- Born: November 1, 1898 Westmoreland County, Pennsylvania, US
- Died: August 10, 1984 (aged 85)
- Education: Ph.D.
- Alma mater: Wilson College Columbia University University of Chicago
- Occupation: Psychologist
- Spouse: John Mueller (1935–1965)

= Kate Hevner Mueller =

Psychologist and educator

Kate Hevner Mueller (November 1, 1898 – August 10, 1984) was an American psychologist and educator who served as dean of women at Indiana University during 1938–1949.

==Biography==

Born Kate Lucile Hevner in Westmoreland County, Pennsylvania, she was the second daughter and middle child to a minister father and a schoolteacher mother. She attended Williamsport High School then matriculated in 1916 to Wilson College, where she majored in English with a minor in French. She graduated in 1920 with a Bachelor of Arts with honors. During her junior year she took a course in psychology, where she developed an interest in the subject.

Returning to her home town of Williamsport, she taught mathematics at the local high school until 1922. She then enrolled as a graduate student at Columbia University to study psychology, receiving a masters in 1923. She became an instructor at Wilson, teaching mathematics and psychology up until 1926 when she applied for a fellowship to study at the University of Chicago under L. L. Thurstone. In 1928 she finished her thesis, An Empirical Study of Three Psychophysical Methods, and was awarded a doctoral degree in Psychology.

In 1929 she joined the faculty at the University of Minnesota. During the summer of 1931, she journeyed to the University of Oregon to perform research on aesthetics. While there, she met her future husband, John Mueller. In 1935, she resigned from Minnesota to join her husband at Indiana University, where he became an associate professor. After teaching part-time at the IU extension campus in Indianapolis, Mueller became dean of women at Indiana in 1938, taking over the office from Agnes E. Wells who was retiring for health reasons.

Within six months after the end of World War II, there was a large influx of new students on the campus. University President Herman B Wells took this opportunity to reorganize student affairs. Mueller was not consulted about the change and was only informed about it by a junior male colleague. This act of replacing older female deans with former military members was happening elsewhere across the country.

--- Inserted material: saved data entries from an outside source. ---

/-- Whether a sub-partition has room for some groups, and what is left (R345). -/
def RoomSub.fits (r : RoomSub) (ns : List Need) : Bool :=
  decide (ns.length ≤ r.slots) && decide ((ns.map (·.v)).sum ≤ r.v) && decide ((ns.map (·.t)).sum ≤ r.t) && decide ((ns.map (·.a)).sum ≤ r.a)
def RoomSub.less (r : RoomSub) (n : Need) : RoomSub := { r with slots := r.slots - 1, v := r.v - n.v, t := r.t - n.t, a := r.a - n.a }

/-! ### Group assignment (R347) -/

/-- Where the groups of a team go, and the core and the granules of its slot. -/
structure Plan where
  groups : List (Nat × Nat × Need)
  core : Nat
  gran : Nat
deriving DecidableEq, Repr

/-- The groups that must stand on one sub-partition with group `n` (R377). -/
def pinned (pins : List (List Nat)) (n : Nat) : List Nat := ((pins.filter (fun l => l.contains n)).flatten).eraseDups

/-- Assign groups `n`, `n + 1`, … in order: each takes the first sub-partition with room, in round robin from `next` (R347). A group
that must stand with others takes the one that an earlier of them took, or one with room for all of them (R377). -/
def assign (pins : List (List Nat)) (all : List Need) : List Need → Nat → List RoomSub → Nat → List (Nat × Nat) → Option (List Nat × List RoomSub)
  | [], _, subs, _, _ => some ([], subs)
  | x :: xs, n, subs, next, done =>
    let mates := pinned pins n
    let fixed := (done.find? (fun p => mates.contains p.1)).map (·.2)
    let want := if mates.isEmpty || fixed.isSome then [x] else mates.filterMap (fun m => all[m]?)
    let order := match fixed with
      | some k => [k]
      | none => (List.range subs.length).map (fun i => (next + i) % subs.length)
    match order.find? (fun k => (subs[k]?).any (fun r => r.fits want)) with
    | none => none
    | some k =>
      (assign pins all xs (n + 1) (lupd subs k (fun r => r.less x)) ((k + 1) % subs.length) ((n, k) :: done)).map (fun r => (k :: r.1, r.2))

/-- Plan a team on a set of cores (R345, R347): the slot goes to the lowest core of the set (R18). (DEDUCED, log 64.) -/
def planOn (pins : List (List Nat)) (ns : List Need) (gran : Nat) (room : Room) (cores : List Nat) : Option (Plan × Room) :=
  let subs := room.subs.filter (fun r => cores.contains r.core)
  match assign pins ns ns 0 subs 0 [] with
  | none => none
  | some (ks, left) =>
    let at_ := ks.map (fun k => subs.getD k ⟨0, 0, 0, 0, 0, 0⟩)
    match cores.min? with
    | none => none
    | some c =>
      if mval room.slots 0 c < gran then none
      else
        let subs' := room.subs.map (fun r => (left.find? (fun x => x.core == r.core && x.subp == r.subp)).getD r)
        some (⟨(at_.zip ns).map (fun p => (p.1.core, p.1.subp, p.2)), c, gran⟩,
          { subs := subs', slots := mput room.slots c (mval room.slots 0 c - gran) })

/-- The sublists of a length, in order. -/
def combos : Nat → List Nat → List (List Nat)
  | 0, _ => [[]]
  | _ + 1, [] => []
  | k + 1, x :: xs => (combos k xs).map (fun l => x :: l) ++ combos (k + 1) xs

/-- The cores of a room by cluster, and the sets of up to `k` cores of one cluster in the order of R347. -/
def Room.clusters (r : Room) : List (List Nat) :=
  let cores := (r.subs.map (·.core)).eraseDups
  ((cores.map clusterOf).eraseDups).map (fun c => cores.filter (fun k => clusterOf k == c))
def Room.sets (r : Room) (k : Nat) : List (List Nat) := (List.range k).flatMap (fun i => r.clusters.flatMap (combos (i + 1)))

Mueller resigned from the Office of Dean of Women in 1949, wherein she joined the education department as an associate professor. She later taught graduate courses in Personnel and Guidance, establishing the Master's Program in College Student Personnel during the 1950s. She served as President of the Esthetics Division of the American Psychological Association during 1951–1952. She was named full professor in 1954. From 1960 until 1969, she was the editor of the NAWDAC Journal. In 1965, her husband reached the mandatory retirement age, then died two months later from cancer. Despite the loss, Kate Hevner Mueller continued to teach at Indiana until her retirement in 1969, then spent a year teaching at University of Florida.

==Awards and honors==
- A 1959 Women's News Service Poll named her as one of 70 women qualified to serve as Vice President of the United States.
- 1978 George D. Kuh Award for Outstanding Contribution to Research and Literature Award from the National Association of Student Personnel Administrators.
- 1982 Distinguished Service Award from the National Association of Women Deans, Administrators, and Councillors (NAWDAC).
- 1963 Mills College Honorary Doctor of Humane Letters.
- The Indiana University Kate Hevner Mueller Senior Award was founded in 2013 in her honor. These are given to "IU seniors who have proven leadership on campus both inside and outside of the classroom and who have improved the IU community by their presence".